I moved to Italy when I was still racing because it’s a fantastic place to train, but also because the culture here is, work hard for 8 hours a day, then go eat food, drink nice wine, hang-out with family and friends, and talk, and you know, do something with your day besides work. And that ethos certainly works well with cycling. I’m not a genius, I just find great places to ride, interesting sights, wineries, mills, farms and hobby farms, and fun people, who when stoned on endorphins, appreciate great food and wine. In minutes or even seconds regardless of what you’re doing, the culture in Italy always comes back to food because lunch and dinner are sometimes the two most important events of the day.
See along the way
I tell people half the fun is riding on social rides, with pretty fit people and plenty of guides to care for all the different abilities, and to point out local sites. Most of my clients are from America and flying all the way to Italy, just to hammer on your bike doesn’t make much sense to me.
I often have guests tell me on the first day – “You know I could just fly home right now, that was such an awesome ride, it would all be worth it.” I’ve prepared them and told them a little bit about what to expect – mostly just trying to get them physically ready for the challenge. And I try to get the gung-ho, racer-types to slow down, like, ‘let’s not hammer because there are too many cool things to see along the way.’ It’s all just a hunch. It’s so cool to be with people that haven’t ridden together and to watch things click into place, and to see all those nuances that make a great day unfold.
Slowing down to see something that as an organizer I probably should ignore, is often worth it because those can be the best things of the whole day or trip. It’s about getting into the rhythm of things. It’s about being awake.
My favorite ride is a 12 kilometer section of road between Sassetta, my home village, and Suvereto. It drops three hundred meters and there’s not one straight-away, it’s all turns but no hairpins. One day I counted 287 turns, the locals hate it because it’s so twisty and turny. It’s my favorite road on the planet. I’ve lived on that road for 29 years or so and I like it more every time I ride it.
I sweat it completely
I sweat it completely. I can’t just take people on my favorite roads because some are obscure or hard to get to or too steep. I really like ridge roads in Tuscany. It’s all corrugated so if you can get up on a ridge instead of being in a valley or just crossing all the ridges, it’s just a lot more fun. You do maybe one climb and maybe it dips along the ridge, and I just love having a view in both directions.

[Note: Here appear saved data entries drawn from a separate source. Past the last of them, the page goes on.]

/-- A frame that was decoded: its status, its counts, its events, a key request where temporal layer 0 is broken. -/
def State.decDone (s : State) (id : Nat) (j : DecJob) (f : DecFrame) (k : Nat) (p : DecodedPic) : State :=
  let broken := p.lostBlocks || f.complete.isNone
  let bad := broken || p.refsMissing || p.refConcealed
  let serial := decide (1 < k) && !p.bandStarts
  let late := j.frames.any fun g => g.submitted && tsAfter g.ts f.ts
  let st := frameStatus [(p.key, fsKey), (bad, fsConcealed), (f.preempted, fsPreempted), (late, fsLate), (serial, fsBandSerial)] j.decS f.t p.qmax
  let s := if serial then s.occur srcVidBandSerial (s.occOn (.decode id) (occJob id j.tenant)) else s
  let s := s.decOutput id j p st
  let s := s.modDec id fun j => { j with
    fstat := st, decoded := bump j.decoded, concealedN := if bad then bump j.concealedN else j.concealedN, curW := p.w, curH := p.h }
  let s := s.concealEvent id bad
  if f.t = 0 && (broken || p.refsMissing) then
    let enc := ((s.srcTrack (.track j.srcLeg j.srcGen j.srcTrack)).map fun t => t.encOf j.decS).getD 0
    s.requestKey (.track j.srcLeg j.srcGen j.srcTrack) enc false
  else s

/-- DECODE_FRAME_COMPLETE: the frame that the decoder runs is finished. -/
def doDecodeFrameComplete (job : Nat) (pic : DecodedPic) (s : State) : State :=
  match tget s.decJobs job, s.engineOf (.decode job) with
  | some j, some c =>
    match (s.engine c).decRun with
    | none => s
    | some r => match j.frames.find? fun f => f.ts == r.2 with
      | none => s
      | some f =>
        if r.1 ≠ job then s
        else
          let k := s.placeSize c
          let s := match j.limit (k == 4) pic with
            | some cause => s.decRefused job f pic cause
            | none => s.decDone job j f k pic
          let s := s.modDec job fun j => { j with frames := j.frames.filter fun g => g.ts ≠ f.ts }
          (s.modEngine c fun e => { e with decRun := none }).decNext c
  | _, _ => s

/-! ## The encoder: what a frame is (R238, R242, R243) -/

/-- The temporal layer of the frame that comes `n` frames after a key picture (R238). -/
def layerAt (mode n : Nat) : Nat := if mode = 0 then 0 else [0, 2, 1, 2].getD (n % 4) 0

/-- Must the next frame be a key picture (R241, R242)? -/
def Encoding.keyDue (e : Encoding) (keyIv m : Nat) : Bool :=
  e.lastKey.isNone || e.forced || (e.keyPending && e.lastKey.all fun k => decide (k + 500 ≤ m)) ||
    (keyIv ≠ 0 && e.lastKey.all fun k => decide (k + keyIv ≤ m))

/-- The highest quantiser of a codec, and the base that Q sets (R243). -/
def quantMax (codec : Nat) : Nat := if codec = 10 then 127 else if codec = 11 then 255 else 51
def quantBase (codec q : Nat) : Nat := if codec = 10 then 2 * q else if codec = 11 then 4 * q else (2 * q * 51 + 63) / 126
/-- The quantiser of a frame (R243). -/
def quantOf (codec q : Nat) (key : Bool) (t : Nat) : Nat :=
  if key then quantBase codec q - 2 else min (quantBase codec q + t) (quantMax codec)

/-- Luma lines of a CTU row, and the side of the units of its coast cost (R231, R245). -/
def rowLines (codec : Nat) : Nat := if codec = 9 || codec = 11 then 64 else 16

/-- The coast cost of a row of `units` (R245). -/
def coastCost (units : Nat) (key : Bool) : Nat := 8 + (units * (if key then 24 else 2) + 7) / 8

/-- The rows of a temporal unit, one list for each spatial layer: the coast cost of each (R245). -/
def rowCosts (codec : Nat) (key : Bool) (sizes : List (Nat × Nat)) : List (List Nat) :=
  let n := rowLines codec
  sizes.map fun x => List.replicate ((x.2 + n - 1) / n) (coastCost ((x.1 + n - 1) / n) key)

/-- A size within that of its source: the scaler never enlarges (R237). -/
def within (a b : Nat × Nat) : Nat × Nat := (min a.1 b.1, min a.2 b.2)

/-- The pictures of encoding `k`: its spatial layers, only the lowest where the job is reduced to it. -/
def EncCfg.layers (c : EncCfg) (k : Nat) (src : Nat × Nat) (base : Bool) : List (Nat × Nat) :=
  let l := (c.sizes.getD k []).map fun a => within a src
  if base then l.take 1 else l

/-! ## The leaky bucket (R244, R246) -/

/-- The lowest budget among the attached slots that are ACTIVE or WAIT_KEY, kb/s. -/
def State.lowestBudget (s : State) (id : Nat) : Option Nat :=
  ((s.legs.filter fun x => x.2.slots.any fun v => v.2.src == .job id && (v.2.state == 1 || v.2.state == 2)).map fun x =>
    (x.2.budget s.time.m).toNat / 1000).min?

/-- The rate of R244 in bits per millisecond: none where nothing limits it. -/
def State.rateOf (s : State) (id : Nat) (c : EncCfg) : Option Nat :=
  let own := if c.rateMax = 0 then none else some c.rateMax
  if !c.follow || c.mode ≠ 0 then own
  else match own, s.lowestBudget id with
    | some a, some b => some (min a b)
    | none, b => b
    | a, none => a

/-- The level of the bucket at tick `m`, in bits. -/
def Encoding.drained (e : Encoding) (rate : Option Nat) (m : Nat) : Nat := e.level - rate.getD 0 * (m - e.lastDrain)

/-- The budget of a frame in bytes (R244): none where nothing limits it. -/
def frameBudget (rate : Option Nat) (cap level : Nat) : Option Nat :=
  let room := rate.map fun r => (1000 * r - level) / 8
  if cap = 0 then room else some (min cap (room.getD cap))

/-! ## Frames that are not coded (R244, R463) -/

/-- A frame of an encoding that is not coded: SKIPPED, and counted. -/
def State.encSkip (s : State) (id k : Nat) (cap : Bool) : State :=
  match tget s.encJobs id with
  | none => s
  | some j =>
    let st := frameStatus [(true, fsSkipped)] (if j.encs.length = 1 then 0 else k) 0 0
    let s := s.modEncJob id fun j => { j with fstat := st, skipped := bump j.skipped }
    s.occur (if cap then srcPwrCapSkip else srcVidEncSkip) (s.occOn (.encode id) (occJob id j.tenant))

/-- A frame of an encoding becomes ready: one that has not started by then is SKIPPED, one on a pipe will be LATE. -/
def State.encReady (s : State) (id k : Nat) : State :=
  match tget s.encJobs id with
  | none => s
  | some j => match j.encs[k]? with
    | none => s
    | some e =>
      let s := if e.ready.isSome then s.encSkip id k false else s
      let m := s.time.m
      let s := s.modEncoding id k fun e => { e with ready := some m, readyAt := some m, runLate := e.running }
      match s.engineOf (.encode id) with
      | none => s
      | some c => s.modEngine c fun e => { e with waiting := e.waiting.filter (fun r => !r.is id k) ++ [⟨id, k, j.prio, 0⟩] }

/-- A ready frame goes without being coded; the temporal pattern goes on (R238). -/
def State.encDrop (s : State) (id k : Nat) (key cap : Bool) : State :=
  let s := (s.encSkip id k cap).modEncoding id k fun e => { e with ready := none, sinceKey := if key then e.sinceKey else e.sinceKey + 1 }
  { s with engines := tmap (fun e => { e with waiting := e.waiting.filter fun r => !r.is id k }) s.engines }

/-- Is a frame left out by the power cap (R462)? -/
def capSkips (steps : List Nat) (prio mode k t : Nat) (alt : Bool) : Bool :=
  let half := if mode = 0 then alt else t == 2
  let on := fun n => steps.contains n
  if prio = 0 then on 1
  else if prio = 1 then (on 2 && half) || (on 3 && (k ≠ 0 || t ≠ 0))
  else on 4 && half

/-- Is a frame left out by the degradation of R417? -/
def degradeSkips (step k t : Nat) : Bool := step == 3 || (step == 1 && (k ≠ 0 || t ≠ 0))

/-! ## ENCODE_FRAME_START (R237, R241 to R244) -/

/-- A transcode's frame becomes ready at each of its frame starts, staggered by its source leg (R104, R237). -/
def State.transcodeReady (s : State) (id k : Nat) (j : EncJob) : State :=
  let m := s.time.m
  let leg := ((tget s.decJobs j.cfg.src).map (·.srcLeg)).getD 0
  if j.cfg.srcKind = 1 && videoStarts j.cfg.fps leg m && (j.encs.getD k {}).readyAt ≠ some m && (s.newest (.decode j.cfg.src)).isSome
  then s.encReady id k else s

/-- The picture that a frame takes: the one that its canvas is composing since it became ready, or the newest completed surface (R237, R262). Its SEQ, its
size, and whether it is held as a reader. -/
def State.picture (s : State) (c : EncCfg) (ready : Option Nat) : Option (Nat × (Nat × Nat) × Bool) :=
  let done := (s.newest (encSource c.srcKind c.src)).map fun x => (x.seq, (x.w, x.h), true)
  if c.srcKind = 1 then done
  else match tget s.canvases c.src with
    | some v => if v.run.any (fun r => ready == some r.tick) then some (v.seq + 1, (v.w, v.h), false) else done
    | none => none

/-- A frame starts on a pipe with its budget. -/
def State.encGo (s : State) (id k c i : Nat) (r : PipeRun) (header : Nat) (key base : Bool) (t : Nat) (b : Option Nat) (pic : Nat × (Nat × Nat) × Bool) : State :=
  match tget s.encJobs id with
  | none => s
  | some j =>
    let m := s.time.m
    let level := (j.encs.getD k {}).drained (s.rateOf id j.cfg) m
    let s := if pic.2.2 then s.holdSurf (encSource j.cfg.srcKind j.cfg.src) pic.1 (readerEnc id k) else s
    (s.modEncoding id k fun e => { e with
      ready := none, running := true, runHeader := header, runKey := key, runForced := key && e.forced, runBudget := b
      runPreempted := false, runLate := false, runT := t, runBase := base, runSize := pic.2.1, runSrc := pic.1
      level := level, lastDrain := m, capAlt := !e.capAlt
      keyCoding := key, keyPending := e.keyPending && !key, forced := e.forced && !key, lastKey := if key then some m else e.lastKey }).onPipe c i r

/-- The picture size of a frame changes from that of the frame before (R242). -/
def Encoding.resized (e : Encoding) (src : Nat × Nat) (c : EncCfg) (k : Nat) : Bool :=
  e.frameNo ≠ 0 && c.layers k e.runSize false ≠ c.layers k src false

My local buddies and I have what we call our “offices”, which are just, of course, our favorite coffee stops, and so every half hour or so we make an official stop in an “office” to talk about some new ride that we’re scouting. And we’ll talk about maybe how we got a late start, which meant that we blew it and hit the really steep climb in the hottest part of the day, when maybe we should have gone up the shady side and come down the sunny side. It’s hard, with a group of twenty or thirty and with a range of abilities, and weather and late starts, to plan a ride.
It got all snowy one day
I do a bike trip with guests in the Dolomites where of course I raced a bunch and it got all snowy one day. And people, you know, always ask what’s it like compared to when I was racing. This probably sounds cliché, but it’s just a lot more fun. It’s always hard riding in big mountains whether you’re a competitive professional or not training much at all, either way you just want to get to the top where the food is. It’s interesting going back to those roads with fun people, still going hard but knowing I don’t need to, knowing that I can slow down anytime and enjoy the exercise of riding.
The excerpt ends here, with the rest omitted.